What the Leaked Messages Reveal

PRODAFT's visibility was sharpened by an unusual source: an internal Rocket.Chat database leak spanning November 2025 to April 2026 that surfaced more than three thousand operational messages from inside the group. That kind of intelligence is gold for defenders, because it exposes not just indicators of compromise but the human workflow behind the campaign, how targets are chosen, how negotiations are run, and how the operation manages its own people and tooling. It is a rare look behind a curtain these groups work hard to keep drawn.

The victim distribution that emerges is itself a lesson. With only about thirteen percent of targets in the United States and the bulk concentrated in Thailand, the United Kingdom, Brazil, Germany and India, The Gentlemen is a reminder that ransomware is a global industry that follows opportunity, not headlines. Organizations outside the usual high profile geographies sometimes assume they are lower priority targets. The data says the opposite: where edge devices are exposed and unpatched, the crews will come, regardless of which flag flies over the data center.

The Economics Behind the Brand

The Gentlemen's journey from affiliate to independent operator is not just a biographical detail; it is a window into the economics reshaping the ransomware market. Affiliates who once paid a platform for tooling and infrastructure are discovering that, once they have built reputation, victim relationships and a working toolset, they can capture far more of the proceeds by going independent. The result is a fragmenting market in which capable crews spin off into their own brands, each with its own malware, its own negotiation playbook and its own internal operation to manage.

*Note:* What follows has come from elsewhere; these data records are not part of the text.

theorem State.weightDigestEnd_keeps {q : List Instr} (s : State) (h : Kept q s) :
    Kept q (State.weightDigestEnd s) := by
  unfold State.weightDigestEnd
  try dsimp only
  repeat' with_reducible first | assumption | apply kept_parts | apply kept_parts_of | apply State.digestRead_keeps | apply State.sendDigests_keeps | simp only [kept_mk] | split

/-! ### Machine/Retention.lean -/

theorem State.applyStash_keeps {q : List Instr} (s : State) (x2 : List (ℕ × ℕ)) (h : Kept q s) :
    Kept q (State.applyStash s x2) := by
  unfold State.applyStash
  try dsimp only
  repeat' with_reducible first | assumption | apply kept_parts | apply kept_parts_of | apply kept_foldl | simp only [kept_mk] | split | intro _ _ _ _ _ _ | intro _ _ _ _ | intro _ _ _ | intro _ _

theorem State.applyConfig_keeps {q : List Instr} (s : State) (x2 : List Sys2Proof.Byte) (h : Kept q s) :
    Kept q (State.applyConfig s x2) := by
  unfold State.applyConfig
  try dsimp only
  repeat' with_reducible first | assumption | apply kept_parts | apply kept_parts_of | apply State.setReg_keeps | apply State.dropRegs_keeps | apply kept_foldl | simp only [kept_mk] | split | intro _ _ _ _ _ _ | intro _ _ _ _ | intro _ _ _ | intro _ _

theorem State.imageMap_keeps {q : List Instr} (s : State) (x2 : List (List Sys2Proof.Byte)) (x3 : List (List Sys2Proof.Byte)) (h : Kept q s) :
    Kept q (State.imageMap s x2 x3) := by
  unfold State.imageMap
  try dsimp only
  repeat' with_reducible first | assumption | apply kept_parts | apply kept_parts_of | apply State.applyStash_keeps | apply State.applyConfig_keeps | simp only [kept_mk] | split

theorem State.applyTable_keeps {q : List Instr} (s : State) (x2 : List Sys2Proof.Byte) (h : Kept q s) :
    Kept q (State.applyTable s x2) := by
  unfold State.applyTable
  try dsimp only
  repeat' with_reducible first | assumption | apply kept_parts | apply kept_parts_of | apply State.setReg_keeps | apply kept_foldl | simp only [kept_mk] | split | intro _ _ _ _ _ _ | intro _ _ _ _ | intro _ _ _ | intro _ _

theorem State.endTransfer_keeps {q : List Instr} (s : State) (x2 : TwinTransfer) (x3 : Status) (h : Kept q s) :
    Kept q (State.endTransfer s x2 x3) := by
  unfold State.endTransfer
  try dsimp only
  repeat' with_reducible first | assumption | apply kept_parts | apply kept_parts_of | apply State.closeWith_keeps | simp only [kept_mk] | split

theorem State.failTransfer_keeps {q : List Instr} (s : State) (x2 : Status) (h : Kept q s) :
    Kept q (State.failTransfer s x2) := by
  unfold State.failTransfer
  try dsimp only
  repeat' with_reducible first | assumption | apply kept_parts | apply kept_parts_of | apply State.setTx_keeps | apply State.setRx_keeps | apply State.endTransfer_keeps | apply kept_foldl | simp only [kept_mk] | split | intro _ _ _ _ _ _ | intro _ _ _ _ | intro _ _ _ | intro _ _

theorem State.transferDigested_keeps {q : List Instr} (s : State) (h : Kept q s) :
    Kept q (State.transferDigested s) := by
  unfold State.transferDigested
  try dsimp only
  repeat' with_reducible first | assumption | apply kept_parts | apply kept_parts_of | apply State.digestRead_keeps | apply State.endTransfer_keeps | apply State.failTransfer_keeps | simp only [kept_mk] | split

theorem State.connectTargets_keeps {q : List Instr} (s : State) (h : Kept q s) :
    Kept q (State.connectTargets s) := by
  unfold State.connectTargets
  try dsimp only
  repeat' with_reducible first | assumption | apply kept_parts | apply kept_parts_of | apply State.send_keeps | apply kept_foldl | simp only [kept_mk] | split | intro _ _ _ _ _ _ | intro _ _ _ _ | intro _ _ _ | intro _ _

theorem State.cutEnded_keeps {q : List Instr} (s : State) (x2 : ImageWrite) (h : Kept q s) :
    Kept q (State.cutEnded s x2) := by
  unfold State.cutEnded
  try dsimp only
  repeat' with_reducible first | assumption | apply kept_parts | apply kept_parts_of | apply State.setStep_keeps | simp only [kept_mk] | split

theorem State.readObject_keeps {q : List Instr} (s : State) (x2 : ℕ) (x3 : ℕ) (x4 : ℕ) (x5 : ℕ) (h : Kept q s) :
    Kept q (State.readObject s x2 x3 x4 x5) := by
  unfold State.readObject
  try dsimp only
  repeat' with_reducible first | assumption | apply kept_parts | apply kept_parts_of | apply State.send_keeps | simp only [kept_mk] | split

theorem doCkptCut_keeps {q : List Instr} (x1 : OpenCmd) (s : State) (h : Kept q s) :
    KeptR q (doCkptCut x1 s) := by
  unfold doCkptCut
  try dsimp only
  repeat' with_reducible first | assumption | apply kept_parts | apply kept_parts_of | apply refuse_keeps | apply began_keeps | apply State.setStep_keeps | simp only [keptR_mk, id_eq] | apply And.intro | simp only [kept_mk] | split | intro _ _ _ _ _ _ | intro _ _ _ _ | intro _ _ _ | intro _ _

theorem State.transferEnd_keeps {q : List Instr} (s : State) (h : Kept q s) :
    Kept q (State.transferEnd s) := by
  unfold State.transferEnd
  try dsimp only
  repeat' with_reducible first | assumption | apply kept_parts | apply kept_parts_of | apply State.endTransfer_keeps | apply State.failTransfer_keeps | simp only [kept_mk] | split | intro _ _ _ _ _ _ | intro _ _ _ _ | intro _ _ _ | intro _ _

theorem State.holdImageEnded_keeps {q : List Instr} (s : State) (x2 : ImageWrite) (h : Kept q s) :
    Kept q (State.holdImageEnded s x2) := by
  unfold State.holdImageEnded
  try dsimp only
  repeat' with_reducible first | assumption | apply kept_parts | apply kept_parts_of | simp only [kept_mk] | split

theorem State.ckptDone_keeps {q : List Instr} (s : State) (x2 : ImageWrite) (x3 : Status) (x4 : ℕ) (x5 : List Sys2Proof.Byte) (h : Kept q s) :
    Kept q (State.ckptDone s x2 x3 x4 x5) := by
  unfold State.ckptDone
  try dsimp only
  repeat' with_reducible first | assumption | apply kept_parts | apply kept_parts_of | apply State.closeWith_keeps | apply State.emit_keeps | simp only [kept_mk] | split

theorem State.startImage_keeps {q : List Instr} (s : State) (x2 : ImageWrite) (h : Kept q s) :
    Kept q (State.startImage s x2) := by
  unfold State.startImage
  try dsimp only
  repeat' with_reducible first | assumption | apply kept_parts | apply kept_parts_of | apply State.cutEnded_keeps | apply State.holdImageEnded_keeps | apply State.ckptDone_keeps | apply State.connectTargets_keeps | simp only [kept_mk] | split

theorem doCkptRetry_keeps {q : List Instr} (x1 : OpenCmd) (s : State) (h : Kept q s) :
    KeptR q (doCkptRetry x1 s) := by
  unfold doCkptRetry
  try dsimp only
  repeat' with_reducible first | assumption | apply kept_parts | apply kept_parts_of | apply refuse_keeps | apply State.startImage_keeps | simp only [keptR_mk, id_eq] | apply And.intro | simp only [kept_mk] | split | intro _ _ _ _ _ _ | intro _ _ _ _ | intro _ _ _ | intro _ _

theorem State.startTransfer_keeps {q : List Instr} (s : State) (x2 : TwinTransfer) (h : Kept q s) :
    Kept q (State.startTransfer s x2) := by
  unfold State.startTransfer
  try dsimp only
  repeat' with_reducible first | assumption | apply kept_parts | apply kept_parts_of | apply State.startTx_keeps | apply kept_foldl | simp only [kept_mk] | split | intro _ _ _ _ _ _ | intro _ _ _ _ | intro _ _ _ | intro _ _

theorem doTwinSend_keeps {q : List Instr} (x1 : OpenCmd) (s : State) (h : Kept q s) :
    KeptR q (doTwinSend x1 s) := by
  unfold doTwinSend
  try dsimp only
  repeat' with_reducible first | assumption | apply kept_parts | apply kept_parts_of | apply refuse_keeps | apply State.startTransfer_keeps | simp only [keptR_mk, id_eq] | apply And.intro | simp only [kept_mk] | split | intro _ _ _ _ _ _ | intro _ _ _ _ | intro _ _ _ | intro _ _

theorem State.sourceRead_keeps {q : List Instr} (s : State) (x2 : ImageWrite) (h : Kept q s) :
    Kept q (State.sourceRead s x2) := by
  unfold State.sourceRead
  try dsimp only
  repeat' with_reducible first | assumption | apply kept_parts | apply kept_parts_of | apply State.fetch_keeps | apply kept_foldl | simp only [kept_mk] | split | intro _ _ _ _ _ _ | intro _ _ _ _ | intro _ _ _ | intro _ _

theorem State.writeObject_keeps {q : List Instr} (s : State) (x2 : ImageWrite) (x3 : ℕ) (x4 : List Sys2Proof.Byte × List Sys2Proof.Byte) (h : Kept q s) :
    Kept q (State.writeObject s x2 x3 x4) := by
  unfold State.writeObject
  try dsimp only
  repeat' with_reducible first | assumption | apply kept_parts | apply kept_parts_of | apply State.send_keeps | simp only [kept_mk] | split

theorem State.imageFailed_keeps {q : List Instr} (s : State) (x2 : ℕ) (x3 : Sys2Proof.ObjectFault) (h : Kept q s) :
    Kept q (State.imageFailed s x2 x3) := by
  unfold State.imageFailed
  try dsimp only
  repeat' with_reducible first | assumption | apply kept_parts | apply kept_parts_of | apply State.writeObject_keeps | apply State.cutEnded_keeps | apply State.holdImageEnded_keeps | apply State.ckptDone_keeps | apply kept_foldl | simp only [kept_mk] | split | intro _ _ _ _ _ _ | intro _ _ _ _ | intro _ _ _ | intro _ _

theorem State.imageWritten_keeps {q : List Instr} (s : State) (h : Kept q s) :
    Kept q (State.imageWritten s) := by
  unfold State.imageWritten
  try dsimp only
  repeat' with_reducible first | assumption | apply kept_parts | apply kept_parts_of | apply State.sourceRead_keeps | apply State.imageFailed_keeps | apply State.writeObject_keeps | apply State.send_keeps | apply State.setReg_keeps | apply State.cutEnded_keeps | apply State.holdImageEnded_keeps | apply State.ckptDone_keeps | apply kept_foldl | simp only [kept_mk] | split | intro _ _ _ _ _ _ | intro _ _ _ _ | intro _ _ _ | intro _ _

theorem State.dropCuts_keeps {q : List Instr} (s : State) (h : Kept q s) :
    Kept q (State.dropCuts s) := by
  unfold State.dropCuts
  try dsimp only
  repeat' with_reducible first | assumption | apply kept_parts | apply kept_parts_of | apply State.ckptDone_keeps | simp only [kept_mk] | split | intro _ _ _ _ _ _ | intro _ _ _ _ | intro _ _ _ | intro _ _

theorem State.storeRanges_keeps {q : List Instr} (s : State) (x2 : List (ℕ × ℕ)) (x3 : ℕ) (x4 : List Sys2Proof.Byte) (h : Kept q s) :
    Kept q (State.storeRanges s x2 x3 x4) := by
  induction x2 generalizing s x3 x4 with
  | nil => exact h
  | cons e r ih =>
    rw [State.storeRanges]
    try dsimp only
    repeat' with_reducible first | apply ih | assumption | apply kept_parts | apply kept_parts_of | apply State.store_keeps | simp only [kept_mk] | split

For defenders, this fragmentation has a practical consequence: the roster of serious threats is larger and more fluid than any static list of well known gangs suggests. A group can go from unknown to ten percent of monthly ransomware activity within a year, as this one did, without ever appearing in the headlines that shape executive risk perception. We would urge security leaders to anchor their posture in attacker behavior, edge exploitation, rapid lateral movement, worm like spread, rather than in the named brands of the moment, because the brands change faster than the techniques do.

The Defensive Mandate

For security leaders, this report converts neatly into a short, unsentimental checklist. Treat internet facing edge devices as crown jewels: inventory every VPN, firewall and gateway, confirm none are running firmware with known exploited vulnerabilities, and put them under the same monitoring discipline as core infrastructure. Assume that an intrusion can become full network encryption in minutes, and design segmentation, privileged access controls and offline backups on that assumption rather than on the comfortable fiction that responders will have time to react.

We would add a strategic note for the board. The shift toward worm capable, edge initiated ransomware is not a passing tactic; it reflects a maturing criminal market where capable operators graduate into brands and weaponize the gap between patch availability and patch deployment. The defensive advantage no longer lies in detecting a slow, manual intruder but in shrinking the attack surface and the patch window before the intruder ever arrives. The Gentlemen did nothing exotic to reach 478 victims. They simply exploited what too many enterprises left exposed, and they automated the rest.